What the task asks:
Of all the entries below, retype only the lines from the one with "(Instr.fragment (List.replicate 16" through the one with "(Instr.linkRecordDropped (linkRecord 1", exactly as they appear.

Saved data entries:
-- ==== Sys2Proof/Tests/Slice0.lean ====
section
/-! SUPPORT. Tests of the model: well-formedness, the spec's worked values, one step of the commands, and for every
statement a state and operands that meet its hypotheses. -/

namespace Sys2Proof.Tests

open Sys2Proof.Machine

set_option Elab.async false

/-! ### Well-formedness: each check refuses an ill-formed command -/

theorem test_wf_fragment_length :
    (Instr.fragment (List.replicate 16 1)).wf = false ∧ (Instr.fragment (List.replicate 106 1)).wf = false
      ∧ (Instr.fragment (List.replicate 17 1)).wf = true ∧ (Instr.fragment (List.replicate 105 1)).wf = true := by decide

theorem test_wf_region_answer : (Instr.region 1 2 0).wf = false ∧ (Instr.region 1 1 0).wf = true := by decide

theorem test_wf_uplinkResult_outcome :
    (Instr.uplinkResult 1 2 3 0).wf = false ∧ (Instr.uplinkResult 1 2 3 3).wf = false
      ∧ (Instr.uplinkResult 1 2 3 2).wf = true := by decide

theorem test_wf_linkRecordDropped :
    (Instr.linkRecordDropped (linkRecord 1 [])).wf = false ∧ (Instr.linkRecordDropped (linkRecord 9 [])).wf = true
      ∧ (Instr.linkRecordDropped [0, 0]).wf = true ∧ (Instr.linkRecordDropped [0, 107]).wf = true
      ∧ (Instr.linkRecordDropped [0, 1, 1]).wf = false := by decide +kernel

theorem test_wf_modemGapTimeout :
    (Instr.modemGapTimeout (linkRecord 1 [])).wf = false ∧ (Instr.modemGapTimeout [0, 1, 1]).wf = true := by
  decide +kernel

theorem test_wf_during_request :
    (Instr.claim 7 [.bytes []]).wf = false ∧ (Instr.badRequestRecord [0, 8] [.bytes []]).wf = false
      ∧ (Instr.claim 7 [.bytes (linkRecord 0x21 [8]), .gap, .bytes [0, 8]]).wf = true := by decide

theorem test_wf_badRequestRecord :
    (Instr.badRequestRecord (linkRecord 0x21 [1]) []).wf = false ∧ (Instr.badRequestRecord [0, 2] []).wf = false
      ∧ (Instr.badRequestRecord (linkRecord 0x20 [1]) []).wf = true ∧ (Instr.badRequestRecord [0, 8] []).wf = true := by
  decide +kernel

theorem test_wf_appGapTimeout :
    (Instr.appGapTimeout (linkRecord 0x21 [1]) []).wf = false ∧ (Instr.appGapTimeout [0, 2, 0x21] []).wf = true := by
  decide +kernel

theorem test_wf_badFrame :
    (Instr.badFrame (frameBytes .yield 9 [0, 1, 0, 0, 2, 3])).wf = false ∧ (Instr.badFrame []).wf = true := by
  decide +kernel

theorem test_wf_frame_bodies :
    (Instr.offer 9 (List.replicate 7 1)).wf = false ∧ (Instr.want 9 (List.replicate 9 1)).wf = false
      ∧ (Instr.piece 9 (List.replicate 16 1)).wf = false ∧ (Instr.tally 9 [0, 1, 0, 0, 2, 3, 0]).wf = false
      ∧ (Instr.stand 9 []).wf = false ∧ (Instr.covered 9 [0, 1, 0, 0, 2, 3, 1, 0]).wf = false
      ∧ (Instr.yield 9 (List.replicate 5 1)).wf = false ∧ (Instr.yield 9 (List.replicate 6 1)).wf = true := by decide

theorem test_wf_frame_sender :
    (Instr.yield 0 (List.replicate 6 1)).wf = false ∧ (Instr.yield 0xFFFFFFFF (List.replicate 6 1)).wf = false := by
  decide

theorem test_wf_entry_index :
    (Instr.assemblyTimeout 32).wf = false ∧ (Instr.expiryDeadline 32).wf = false ∧ (Instr.huskHoldEnd 32).wf = false
      ∧ (Instr.verdictProcedure 32).wf = false ∧ (Instr.offerPoint 32).wf = false
      ∧ (Instr.offerIntervalEnd 32).wf = false ∧ (Instr.gapFillTimerEnd 32).wf = false
      ∧ (Instr.gapFillTimerEnd 31).wf = true := by decide

theorem test_wf_tally_number :
    (Instr.reportDelayEnd 8).wf = false ∧ (Instr.standHoldEnd 8).wf = false ∧ (Instr.collectionWindowEnd 8).wf = false
      ∧ (Instr.contributorGuardEnd 8).wf = false ∧ (Instr.contributorGuardEnd 7).wf = true := by decide

/-! ### Values that the spec works out -/

/-- 11 R194: the check code over the nine characters 1 to 9 is AEE7. -/
theorem test_check_code : checkCode [0x31, 0x32, 0x33, 0x34, 0x35, 0x36, 0x37, 0x38, 0x39] = 0xAEE7#16 := by
  decide +kernel

/-- 02 R45: 41 1B 05 2D 42 stands for seven bytes. -/
theorem test_expansion : scan [0x41, 0x1B, 5, 0x2D, 0x42] 0 = .length 7
    ∧ expand [0x41, 0x1B, 5, 0x2D, 0x42] = [0x41, 0x2D, 0x2D, 0x2D, 0x2D, 0x2D, 0x42] := by decide +kernel

/-- 02 R45: a run of count 0, one cut short and one past 2,048 bytes, each after bytes that are in order. -/
theorem test_scan_ends :
    scan [0x41, 0x1B, 0, 0x2D, 0x42] 0 = .error ∧ scan [0x41, 0x1B, 5] 0 = .error ∧ scan [0x41, 0x1B] 0 = .error
      ∧ scan [0x1B, 0, 0x2D] 2048 = .error ∧ scan [0x41] 2048 = .tooLong ∧ scan [0x41] 2047 = .length 2048
      ∧ scan [0x1B, 255, 0x2D, 0x1B] 1793 = .error ∧ scan [0x1B, 255, 0x2D, 0x1B] 1794 = .tooLong := by decide +kernel

/-! ### Small states -/

/-- Draws of a test's random source. -/
def tape : List Nat := [17, 40, 3, 99, 5, 61, 2, 8]

/-- The state after reset, with a tape of draws. -/
def fresh : State := State.reset.withTb { State.reset.tb with draws := tape }

/-- The loader of a part past start-up. -/
def loaded : Loader := { State.reset.sl with phase := .finished }

/-- The ready state with the relay channel up, the modem ready, full service in cell 7, at 100 s. -/
def base : State :=
  { fresh with
    tb := { fresh.tb with uptime := 100 }
    sl := loaded
    cs := { fresh.cs with port := .up, ready := true, tag := 5 }
    ml := { fresh.ml with partReady := true, modemReady := true }
    ar := { fresh.ar with cell := 7, service := .full, quality := 2 } }

/-- What a command leaves. -/
def after (c : Instr) (s : State) : State :=
  match exec c s with
  | .next t => t
  | _ => State.reset

/-- The issuance the tests speak of. -/
def issueA : Issue := ⟨⟨1, 2⟩, 3⟩

/-- A fragment of one revision of the key of `issueA`, with a check over the payload it starts with. -/
def frag (revision : BitVec 4) (index total : Nat) (payload : List Byte) : Fragment :=
  { issue := ⟨issueA.key, revision⟩, index := index, total := total, kind := .new, category := .severe
    issueTime := 1000, duration := 30, bodyCheck := checkCode payload, areas := [], payload := payload }

/-- An entry of `issueA` with a whole body of one fragment in slot 0. -/
def whole (state : EntryState) : Entry :=
  { Entry.freed 9 with
    state := state, issue := some issueA, kind := some .new, category := some .severe, total := 1
    map := emptyMap.set 0 (some 0), bodyCheck := some (checkCode [0x41]), expandedLength := some 1
    issueTime := some 1000, duration := some 30, heardBroadcast := true, lastFragment := some 90, takenAt := some 90
    deadline := some 1890 }

/-- An ASSEMBLING entry of `issueA` that holds index 0 of two in slot 0. -/
def collecting : Entry :=
  { whole .assembling with
    total := 2, expandedLength := none, deadline := none, assemblyTimer := some 180000
    want := some ⟨105000, none⟩ }

/-- Slot 0 holds a payload and is off the free list. -/
def stored (s : State) (payload : List Byte) : State :=
  (s.withStore (s.store.set 0 payload)).withFree (s.free.drop 1)

/-- A PENDING entry 4 of precedence 5. -/
def pendingE : Entry := { whole .pending with precedence := some 5, stamp := some 95000, verdict := .inside }

/-- The entry 4 above, claimed in slot 2. -/
def claimedE : Entry := { pendingE with state := .claimed, claimSlot := some 2 }

/-- A state with the one entry, its body stored. -/
def withEntry (e : Entry) : State := (stored base [0x41]).setEntry 4 e

/-- A state with entry 4 PENDING and the owner. -/
def pendingState : State :=
  (withEntry pendingE).withAu { base.au with owner := some ⟨4, 9, 5⟩, cadence := some ⟨1, ⟨.on, 0, some 100100⟩, ⟨.on, 0, some 100100⟩⟩ }

/-- A state with entry 4 CLAIMED in slot 2. -/
def claimedState : State :=
  (pendingState.setEntry 4 claimedE).withPu { base.pu with slots := [none, none, some ⟨4, 9⟩, none] }

/-- A tally of `issueA` in a state, with our own tag 5 and one peer's tag in its set. -/
def tallyIn (state : AgentState) : Tally :=
  { issue := issueA, state := state, ownTag := 5, ownLevel := .receipt, reported := .none, bid := 500
    reporter := none, failures := 0, superseded := false, ended := false, settleTime := none
    members := [⟨5, false, .none⟩, ⟨8, true, .receipt⟩], timer := some 101000, digest := [] }

/-- A state with one tally, number 0. -/
def withTally (y : Tally) : State := base.withRu { base.ru with tallies := base.ru.tallies.set 0 (some y) }

/-- A state with one frame in flight. -/
def inAir (f : Payload) : State :=
  base.withCs { base.cs with inFlight := some ⟨f, false, 100050, frameBytes f.kind 5 f.body⟩ }

/-- A state with a frame at the head of the control queue, its contender waiting. -/
def contending (count : Nat) : State :=
  base.withCs { base.cs with control := [.yield issueA], contender := some ⟨.control, count, some 100002⟩ }

/-! ### Small facts for the witnesses -/

theorem beyond_table {s : State} {j : Nat} (h : s.table.length ≤ j) : s.entry j = Entry.freed 0 := by
  simp [State.entry, List.getD_eq_getElem?_getD, List.getElem?_eq_none h]

/-- What holds of every entry of the table, and of a FREE one, holds at every index. -/
theorem every_entry {s : State} {P : Nat → Entry → Prop} (inside : ∀ j, j < s.table.length → P j (s.entry j))
    (outside : ∀ j, P j (Entry.freed 0)) (j : Nat) : P j (s.entry j) := by
  by_cases h : j < s.table.length
  · exact inside j h
  · rw [beyond_table (Nat.le_of_not_lt h)]; exact outside j

theorem names_no_slot {m : List (Option Nat)} {slot : Nat} (h : some slot ∉ m) (k : Nat) : m.getD k none ≠ some slot := by
  intro e
  rw [List.getD_eq_getElem?_getD] at e
  cases hk : m[k]? with
  | none => simp [hk] at e
  | some x =>
    rw [hk] at e
    exact h (List.mem_of_getElem? (hk.trans (by simpa using e)))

Reply:
    (Instr.fragment (List.replicate 16 1)).wf = false ∧ (Instr.fragment (List.replicate 106 1)).wf = false
      ∧ (Instr.fragment (List.replicate 17 1)).wf = true ∧ (Instr.fragment (List.replicate 105 1)).wf = true := by decide

theorem test_wf_region_answer : (Instr.region 1 2 0).wf = false ∧ (Instr.region 1 1 0).wf = true := by decide

theorem test_wf_uplinkResult_outcome :
    (Instr.uplinkResult 1 2 3 0).wf = false ∧ (Instr.uplinkResult 1 2 3 3).wf = false
      ∧ (Instr.uplinkResult 1 2 3 2).wf = true := by decide

theorem test_wf_linkRecordDropped :
    (Instr.linkRecordDropped (linkRecord 1 [])).wf = false ∧ (Instr.linkRecordDropped (linkRecord 9 [])).wf = true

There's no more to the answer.